(Dataset entries)
/-! `pullByte` -/

@[simp] theorem pullByte_a (s : State) : ((pullByte s).2).a = s.a := rfl
@[simp] theorem pullByte_x (s : State) : ((pullByte s).2).x = s.x := rfl
@[simp] theorem pullByte_y (s : State) : ((pullByte s).2).y = s.y := rfl
@[simp] theorem pullByte_sp (s : State) : ((pullByte s).2).sp = spUp s := rfl
@[simp] theorem pullByte_pc (s : State) : ((pullByte s).2).pc = s.pc := rfl
@[simp] theorem pullByte_dp (s : State) : ((pullByte s).2).dp = s.dp := rfl
@[simp] theorem pullByte_k (s : State) : ((pullByte s).2).k = s.k := rfl
@[simp] theorem pullByte_db (s : State) : ((pullByte s).2).db = s.db := rfl
@[simp] theorem pullByte_fN (s : State) : ((pullByte s).2).fN = s.fN := rfl
@[simp] theorem pullByte_fV (s : State) : ((pullByte s).2).fV = s.fV := rfl
@[simp] theorem pullByte_fM (s : State) : ((pullByte s).2).fM = s.fM := rfl
@[simp] theorem pullByte_fX (s : State) : ((pullByte s).2).fX = s.fX := rfl
@[simp] theorem pullByte_fD (s : State) : ((pullByte s).2).fD = s.fD := rfl
@[simp] theorem pullByte_fI (s : State) : ((pullByte s).2).fI = s.fI := rfl
@[simp] theorem pullByte_fZ (s : State) : ((pullByte s).2).fZ = s.fZ := rfl
@[simp] theorem pullByte_fC (s : State) : ((pullByte s).2).fC = s.fC := rfl
@[simp] theorem pullByte_fE (s : State) : ((pullByte s).2).fE = s.fE := rfl
@[simp] theorem pullByte_nmiWanted (s : State) : ((pullByte s).2).nmiWanted = (s.nmiWanted || (tickAt s 0).nmi) := rfl
@[simp] theorem pullByte_irqWanted (s : State) : ((pullByte s).2).irqWanted = (tickAt s 0).irq.getD s.irqWanted := rfl
@[simp] theorem pullByte_intWanted (s : State) : ((pullByte s).2).intWanted = s.intWanted := rfl
@[simp] theorem pullByte_resetWanted (s : State) : ((pullByte s).2).resetWanted = s.resetWanted := rfl
@[simp] theorem pullByte_waiting (s : State) : ((pullByte s).2).waiting = s.waiting := rfl
@[simp] theorem pullByte_stopped (s : State) : ((pullByte s).2).stopped = s.stopped := rfl
@[simp] theorem pullByte_mem (s : State) : ((pullByte s).2).mem = s.mem := rfl
@[simp] theorem pullByte_hostTicks (s : State) : ((pullByte s).2).hostTicks = s.hostTicks.tail := rfl
@[simp] theorem pullByte_trace (s : State) : ((pullByte s).2).trace = s.trace ++ [.read (bank0 (spUp s)) (answerAt s 0 (bank0 (spUp s)))] := rfl
@[simp] theorem pullByte_stepStartPoll (s : State) : ((pullByte s).2).stepStartPoll = s.stepStartPoll := rfl

/-! `poll` -/

@[simp] theorem poll_a (s : State) : (poll s).a = s.a := rfl
@[simp] theorem poll_x (s : State) : (poll s).x = s.x := rfl
@[simp] theorem poll_y (s : State) : (poll s).y = s.y := rfl
@[simp] theorem poll_sp (s : State) : (poll s).sp = s.sp := rfl
@[simp] theorem poll_pc (s : State) : (poll s).pc = s.pc := rfl
@[simp] theorem poll_dp (s : State) : (poll s).dp = s.dp := rfl
@[simp] theorem poll_k (s : State) : (poll s).k = s.k := rfl
@[simp] theorem poll_db (s : State) : (poll s).db = s.db := rfl
@[simp] theorem poll_fN (s : State) : (poll s).fN = s.fN := rfl
@[simp] theorem poll_fV (s : State) : (poll s).fV = s.fV := rfl
@[simp] theorem poll_fM (s : State) : (poll s).fM = s.fM := rfl
@[simp] theorem poll_fX (s : State) : (poll s).fX = s.fX := rfl
@[simp] theorem poll_fD (s : State) : (poll s).fD = s.fD := rfl
@[simp] theorem poll_fI (s : State) : (poll s).fI = s.fI := rfl
@[simp] theorem poll_fZ (s : State) : (poll s).fZ = s.fZ := rfl
@[simp] theorem poll_fC (s : State) : (poll s).fC = s.fC := rfl
@[simp] theorem poll_fE (s : State) : (poll s).fE = s.fE := rfl
@[simp] theorem poll_nmiWanted (s : State) : (poll s).nmiWanted = s.nmiWanted := rfl
@[simp] theorem poll_irqWanted (s : State) : (poll s).irqWanted = s.irqWanted := rfl
@[simp] theorem poll_intWanted (s : State) : (poll s).intWanted = pollValue s := rfl
@[simp] theorem poll_resetWanted (s : State) : (poll s).resetWanted = s.resetWanted := rfl
@[simp] theorem poll_waiting (s : State) : (poll s).waiting = s.waiting := rfl
@[simp] theorem poll_stopped (s : State) : (poll s).stopped = s.stopped := rfl
@[simp] theorem poll_mem (s : State) : (poll s).mem = s.mem := rfl
@[simp] theorem poll_hostTicks (s : State) : (poll s).hostTicks = s.hostTicks := rfl
@[simp] theorem poll_trace (s : State) : (poll s).trace = s.trace ++ [.poll (pollValue s)] := rfl
@[simp] theorem poll_stepStartPoll (s : State) : (poll s).stepStartPoll = s.stepStartPoll := rfl

/-! `setZN` -/

@[simp] theorem setZN_a (v : Word) (w8 : Bool) (s : State) : (setZN v w8 s).a = s.a := rfl
@[simp] theorem setZN_x (v : Word) (w8 : Bool) (s : State) : (setZN v w8 s).x = s.x := rfl
@[simp] theorem setZN_y (v : Word) (w8 : Bool) (s : State) : (setZN v w8 s).y = s.y := rfl
@[simp] theorem setZN_sp (v : Word) (w8 : Bool) (s : State) : (setZN v w8 s).sp = s.sp := rfl
@[simp] theorem setZN_pc (v : Word) (w8 : Bool) (s : State) : (setZN v w8 s).pc = s.pc := rfl
@[simp] theorem setZN_dp (v : Word) (w8 : Bool) (s : State) : (setZN v w8 s).dp = s.dp := rfl
@[simp] theorem setZN_k (v : Word) (w8 : Bool) (s : State) : (setZN v w8 s).k = s.k := rfl
@[simp] theorem setZN_db (v : Word) (w8 : Bool) (s : State) : (setZN v w8 s).db = s.db := rfl
@[simp] theorem setZN_fN (v : Word) (w8 : Bool) (s : State) : (setZN v w8 s).fN = signW w8 v := rfl
@[simp] theorem setZN_fV (v : Word) (w8 : Bool) (s : State) : (setZN v w8 s).fV = s.fV := rfl
@[simp] theorem setZN_fM (v : Word) (w8 : Bool) (s : State) : (setZN v w8 s).fM = s.fM := rfl
@[simp] theorem setZN_fX (v : Word) (w8 : Bool) (s : State) : (setZN v w8 s).fX = s.fX := rfl
@[simp] theorem setZN_fD (v : Word) (w8 : Bool) (s : State) : (setZN v w8 s).fD = s.fD := rfl
@[simp] theorem setZN_fI (v : Word) (w8 : Bool) (s : State) : (setZN v w8 s).fI = s.fI := rfl
@[simp] theorem setZN_fZ (v : Word) (w8 : Bool) (s : State) : (setZN v w8 s).fZ = isZeroW w8 v := rfl
@[simp] theorem setZN_fC (v : Word) (w8 : Bool) (s : State) : (setZN v w8 s).fC = s.fC := rfl
@[simp] theorem setZN_fE (v : Word) (w8 : Bool) (s : State) : (setZN v w8 s).fE = s.fE := rfl
@[simp] theorem setZN_nmiWanted (v : Word) (w8 : Bool) (s : State) : (setZN v w8 s).nmiWanted = s.nmiWanted := rfl
@[simp] theorem setZN_irqWanted (v : Word) (w8 : Bool) (s : State) : (setZN v w8 s).irqWanted = s.irqWanted := rfl
@[simp] theorem setZN_intWanted (v : Word) (w8 : Bool) (s : State) : (setZN v w8 s).intWanted = s.intWanted := rfl
@[simp] theorem setZN_resetWanted (v : Word) (w8 : Bool) (s : State) : (setZN v w8 s).resetWanted = s.resetWanted := rfl
@[simp] theorem setZN_waiting (v : Word) (w8 : Bool) (s : State) : (setZN v w8 s).waiting = s.waiting := rfl
@[simp] theorem setZN_stopped (v : Word) (w8 : Bool) (s : State) : (setZN v w8 s).stopped = s.stopped := rfl
@[simp] theorem setZN_mem (v : Word) (w8 : Bool) (s : State) : (setZN v w8 s).mem = s.mem := rfl
@[simp] theorem setZN_hostTicks (v : Word) (w8 : Bool) (s : State) : (setZN v w8 s).hostTicks = s.hostTicks := rfl
@[simp] theorem setZN_trace (v : Word) (w8 : Bool) (s : State) : (setZN v w8 s).trace = s.trace := rfl
@[simp] theorem setZN_stepStartPoll (v : Word) (w8 : Bool) (s : State) : (setZN v w8 s).stepStartPoll = s.stepStartPoll := rfl

/-! `setAccW` -/

@[simp] theorem setAccW_a (v : Word) (s : State) : (setAccW v s).a = mergeAcc s.fM s.a v := rfl
@[simp] theorem setAccW_x (v : Word) (s : State) : (setAccW v s).x = s.x := rfl
@[simp] theorem setAccW_y (v : Word) (s : State) : (setAccW v s).y = s.y := rfl
@[simp] theorem setAccW_sp (v : Word) (s : State) : (setAccW v s).sp = s.sp := rfl
@[simp] theorem setAccW_pc (v : Word) (s : State) : (setAccW v s).pc = s.pc := rfl
@[simp] theorem setAccW_dp (v : Word) (s : State) : (setAccW v s).dp = s.dp := rfl
@[simp] theorem setAccW_k (v : Word) (s : State) : (setAccW v s).k = s.k := rfl
@[simp] theorem setAccW_db (v : Word) (s : State) : (setAccW v s).db = s.db := rfl
@[simp] theorem setAccW_fN (v : Word) (s : State) : (setAccW v s).fN = s.fN := rfl
@[simp] theorem setAccW_fV (v : Word) (s : State) : (setAccW v s).fV = s.fV := rfl
@[simp] theorem setAccW_fM (v : Word) (s : State) : (setAccW v s).fM = s.fM := rfl
@[simp] theorem setAccW_fX (v : Word) (s : State) : (setAccW v s).fX = s.fX := rfl
@[simp] theorem setAccW_fD (v : Word) (s : State) : (setAccW v s).fD = s.fD := rfl
@[simp] theorem setAccW_fI (v : Word) (s : State) : (setAccW v s).fI = s.fI := rfl
@[simp] theorem setAccW_fZ (v : Word) (s : State) : (setAccW v s).fZ = s.fZ := rfl
@[simp] theorem setAccW_fC (v : Word) (s : State) : (setAccW v s).fC = s.fC := rfl
@[simp] theorem setAccW_fE (v : Word) (s : State) : (setAccW v s).fE = s.fE := rfl
@[simp] theorem setAccW_nmiWanted (v : Word) (s : State) : (setAccW v s).nmiWanted = s.nmiWanted := rfl
@[simp] theorem setAccW_irqWanted (v : Word) (s : State) : (setAccW v s).irqWanted = s.irqWanted := rfl
@[simp] theorem setAccW_intWanted (v : Word) (s : State) : (setAccW v s).intWanted = s.intWanted := rfl
@[simp] theorem setAccW_resetWanted (v : Word) (s : State) : (setAccW v s).resetWanted = s.resetWanted := rfl
@[simp] theorem setAccW_waiting (v : Word) (s : State) : (setAccW v s).waiting = s.waiting := rfl
@[simp] theorem setAccW_stopped (v : Word) (s : State) : (setAccW v s).stopped = s.stopped := rfl
@[simp] theorem setAccW_mem (v : Word) (s : State) : (setAccW v s).mem = s.mem := rfl
@[simp] theorem setAccW_hostTicks (v : Word) (s : State) : (setAccW v s).hostTicks = s.hostTicks := rfl
@[simp] theorem setAccW_trace (v : Word) (s : State) : (setAccW v s).trace = s.trace := rfl
@[simp] theorem setAccW_stepStartPoll (v : Word) (s : State) : (setAccW v s).stepStartPoll = s.stepStartPoll := rfl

WORK REQUEST: The range runs from the line above containing "s).2).mem = s.mem := rfl" to the line containing "(pollValue s)] := rfl", inclusive. Restate those lines word for word and no others.

REPLY:
@[simp] theorem pullByte_mem (s : State) : ((pullByte s).2).mem = s.mem := rfl
@[simp] theorem pullByte_hostTicks (s : State) : ((pullByte s).2).hostTicks = s.hostTicks.tail := rfl
@[simp] theorem pullByte_trace (s : State) : ((pullByte s).2).trace = s.trace ++ [.read (bank0 (spUp s)) (answerAt s 0 (bank0 (spUp s)))] := rfl
@[simp] theorem pullByte_stepStartPoll (s : State) : ((pullByte s).2).stepStartPoll = s.stepStartPoll := rfl

/-! `poll` -/

@[simp] theorem poll_a (s : State) : (poll s).a = s.a := rfl
@[simp] theorem poll_x (s : State) : (poll s).x = s.x := rfl
@[simp] theorem poll_y (s : State) : (poll s).y = s.y := rfl
@[simp] theorem poll_sp (s : State) : (poll s).sp = s.sp := rfl
@[simp] theorem poll_pc (s : State) : (poll s).pc = s.pc := rfl
@[simp] theorem poll_dp (s : State) : (poll s).dp = s.dp := rfl
@[simp] theorem poll_k (s : State) : (poll s).k = s.k := rfl
@[simp] theorem poll_db (s : State) : (poll s).db = s.db := rfl
@[simp] theorem poll_fN (s : State) : (poll s).fN = s.fN := rfl
@[simp] theorem poll_fV (s : State) : (poll s).fV = s.fV := rfl
@[simp] theorem poll_fM (s : State) : (poll s).fM = s.fM := rfl
@[simp] theorem poll_fX (s : State) : (poll s).fX = s.fX := rfl
@[simp] theorem poll_fD (s : State) : (poll s).fD = s.fD := rfl
@[simp] theorem poll_fI (s : State) : (poll s).fI = s.fI := rfl
@[simp] theorem poll_fZ (s : State) : (poll s).fZ = s.fZ := rfl
@[simp] theorem poll_fC (s : State) : (poll s).fC = s.fC := rfl
@[simp] theorem poll_fE (s : State) : (poll s).fE = s.fE := rfl
@[simp] theorem poll_nmiWanted (s : State) : (poll s).nmiWanted = s.nmiWanted := rfl
@[simp] theorem poll_irqWanted (s : State) : (poll s).irqWanted = s.irqWanted := rfl
@[simp] theorem poll_intWanted (s : State) : (poll s).intWanted = pollValue s := rfl
@[simp] theorem poll_resetWanted (s : State) : (poll s).resetWanted = s.resetWanted := rfl
@[simp] theorem poll_waiting (s : State) : (poll s).waiting = s.waiting := rfl
@[simp] theorem poll_stopped (s : State) : (poll s).stopped = s.stopped := rfl
@[simp] theorem poll_mem (s : State) : (poll s).mem = s.mem := rfl
@[simp] theorem poll_hostTicks (s : State) : (poll s).hostTicks = s.hostTicks := rfl
@[simp] theorem poll_trace (s : State) : (poll s).trace = s.trace ++ [.poll (pollValue s)] := rfl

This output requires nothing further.